All the records below must be returned exactly as they stand.
──────
/-! ### raise -/

@[simp] theorem raise_elapsed (kind : EventKind) (station : Nat) (edge : Option Edge) (value : Option Nat) : (raise kind station edge value s).elapsed = s.elapsed := rfl
@[simp] theorem raise_conversionDue (kind : EventKind) (station : Nat) (edge : Option Edge) (value : Option Nat) : (raise kind station edge value s).conversionDue = s.conversionDue := rfl
@[simp] theorem raise_powered (kind : EventKind) (station : Nat) (edge : Option Edge) (value : Option Nat) : (raise kind station edge value s).powered = s.powered := rfl
@[simp] theorem raise_restartDue (kind : EventKind) (station : Nat) (edge : Option Edge) (value : Option Nat) : (raise kind station edge value s).restartDue = s.restartDue := rfl
@[simp] theorem raise_address (kind : EventKind) (station : Nat) (edge : Option Edge) (value : Option Nat) : (raise kind station edge value s).address = s.address := rfl
@[simp] theorem raise_pins (kind : EventKind) (station : Nat) (edge : Option Edge) (value : Option Nat) : (raise kind station edge value s).pins = s.pins := rfl
@[simp] theorem raise_stations (kind : EventKind) (station : Nat) (edge : Option Edge) (value : Option Nat) : (raise kind station edge value s).stations = s.stations := rfl
@[simp] theorem raise_settings (kind : EventKind) (station : Nat) (edge : Option Edge) (value : Option Nat) : (raise kind station edge value s).settings = s.settings := rfl
@[simp] theorem raise_measure (kind : EventKind) (station : Nat) (edge : Option Edge) (value : Option Nat) : (raise kind station edge value s).measure = s.measure := rfl
@[simp] theorem raise_sampler (kind : EventKind) (station : Nat) (edge : Option Edge) (value : Option Nat) : (raise kind station edge value s).sampler = s.sampler := rfl
@[simp] theorem raise_balancer (kind : EventKind) (station : Nat) (edge : Option Edge) (value : Option Nat) : (raise kind station edge value s).balancer = s.balancer := rfl
@[simp] theorem raise_drive (kind : EventKind) (station : Nat) (edge : Option Edge) (value : Option Nat) : (raise kind station edge value s).drive = s.drive := rfl
@[simp] theorem raise_trip (kind : EventKind) (station : Nat) (edge : Option Edge) (value : Option Nat) : (raise kind station edge value s).trip = s.trip := rfl
@[simp] theorem raise_link (kind : EventKind) (station : Nat) (edge : Option Edge) (value : Option Nat) : (raise kind station edge value s).link = s.link := rfl
@[simp] theorem raise_bank (kind : EventKind) (station : Nat) (edge : Option Edge) (value : Option Nat) : (raise kind station edge value s).bank = s.bank := rfl
@[simp] theorem raise_memory (kind : EventKind) (station : Nat) (edge : Option Edge) (value : Option Nat) : (raise kind station edge value s).memory = s.memory := rfl
@[simp] theorem raise_control (kind : EventKind) (station : Nat) (edge : Option Edge) (value : Option Nat) : (raise kind station edge value s).control = s.control := rfl
@[simp] theorem raise_monitor (kind : EventKind) (station : Nat) (edge : Option Edge) (value : Option Nat) : (raise kind station edge value s).monitor = s.monitor := rfl
@[simp] theorem raise_pending (kind : EventKind) (station : Nat) (edge : Option Edge) (value : Option Nat) : (raise kind station edge value s).pending = s.pending := rfl
@[simp] theorem raise_work (kind : EventKind) (station : Nat) (edge : Option Edge) (value : Option Nat) (j : StationIx) : (raise kind station edge value s).work j = s.work j := rfl
@[simp] theorem raise_cfg (kind : EventKind) (station : Nat) (edge : Option Edge) (value : Option Nat) (j : StationIx) : (raise kind station edge value s).cfg j = s.cfg j := rfl
@[simp] theorem raise_bankClock (kind : EventKind) (station : Nat) (edge : Option Edge) (value : Option Nat) : bankClock (raise kind station edge value s) = bankClock s := rfl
──────
> _RESULT OF THIS EXERCISE_
/-! ### raise -/

@[simp] theorem raise_elapsed (kind : EventKind) (station : Nat) (edge : Option Edge) (value : Option Nat) : (raise kind station edge value s).elapsed = s.elapsed := rfl
@[simp] theorem raise_conversionDue (kind : EventKind) (station : Nat) (edge : Option Edge) (value : Option Nat) : (raise kind station edge value s).conversionDue = s.conversionDue := rfl
@[simp] theorem raise_powered (kind : EventKind) (station : Nat) (edge : Option Edge) (value : Option Nat) : (raise kind station edge value s).powered = s.powered := rfl
@[simp] theorem raise_restartDue (kind : EventKind) (station : Nat) (edge : Option Edge) (value : Option Nat) : (raise kind station edge value s).restartDue = s.restartDue := rfl
@[simp] theorem raise_address (kind : EventKind) (station : Nat) (edge : Option Edge) (value : Option Nat) : (raise kind station edge value s).address = s.address := rfl
@[simp] theorem raise_pins (kind : EventKind) (station : Nat) (edge : Option Edge) (value : Option Nat) : (raise kind station edge value s).pins = s.pins := rfl
@[simp] theorem raise_stations (kind : EventKind) (station : Nat) (edge : Option Edge) (value : Option Nat) : (raise kind station edge value s).stations = s.stations := rfl
@[simp] theorem raise_settings (kind : EventKind) (station : Nat) (edge : Option Edge) (value : Option Nat) : (raise kind station edge value s).settings = s.settings := rfl
@[simp] theorem raise_measure (kind : EventKind) (station : Nat) (edge : Option Edge) (value : Option Nat) : (raise kind station edge value s).measure = s.measure := rfl
@[simp] theorem raise_sampler (kind : EventKind) (station : Nat) (edge : Option Edge) (value : Option Nat) : (raise kind station edge value s).sampler = s.sampler := rfl
@[simp] theorem raise_balancer (kind : EventKind) (station : Nat) (edge : Option Edge) (value : Option Nat) : (raise kind station edge value s).balancer = s.balancer := rfl
@[simp] theorem raise_drive (kind : EventKind) (station : Nat) (edge : Option Edge) (value : Option Nat) : (raise kind station edge value s).drive = s.drive := rfl
@[simp] theorem raise_trip (kind : EventKind) (station : Nat) (edge : Option Edge) (value : Option Nat) : (raise kind station edge value s).trip = s.trip := rfl
@[simp] theorem raise_link (kind : EventKind) (station : Nat) (edge : Option Edge) (value : Option Nat) : (raise kind station edge value s).link = s.link := rfl
@[simp] theorem raise_bank (kind : EventKind) (station : Nat) (edge : Option Edge) (value : Option Nat) : (raise kind station edge value s).bank = s.bank := rfl
@[simp] theorem raise_memory (kind : EventKind) (station : Nat) (edge : Option Edge) (value : Option Nat) : (raise kind station edge value s).memory = s.memory := rfl
@[simp] theorem raise_control (kind : EventKind) (station : Nat) (edge : Option Edge) (value : Option Nat) : (raise kind station edge value s).control = s.control := rfl
@[simp] theorem raise_monitor (kind : EventKind) (station : Nat) (edge : Option Edge) (value : Option Nat) : (raise kind station edge value s).monitor = s.monitor := rfl
@[simp] theorem raise_pending (kind : EventKind) (station : Nat) (edge : Option Edge) (value : Option Nat) : (raise kind station edge value s).pending = s.pending := rfl
@[simp] theorem raise_work (kind : EventKind) (station : Nat) (edge : Option Edge) (value : Option Nat) (j : StationIx) : (raise kind station edge value s).work j = s.work j := rfl
@[simp] theorem raise_cfg (kind : EventKind) (station : Nat) (edge : Option Edge) (value : Option Nat) (j : StationIx) : (raise kind station edge value s).cfg j = s.cfg j := rfl
@[simp] theorem raise_bankClock (kind : EventKind) (station : Nat) (edge : Option Edge) (value : Option Nat) : bankClock (raise kind station edge value s) = bankClock s := rfl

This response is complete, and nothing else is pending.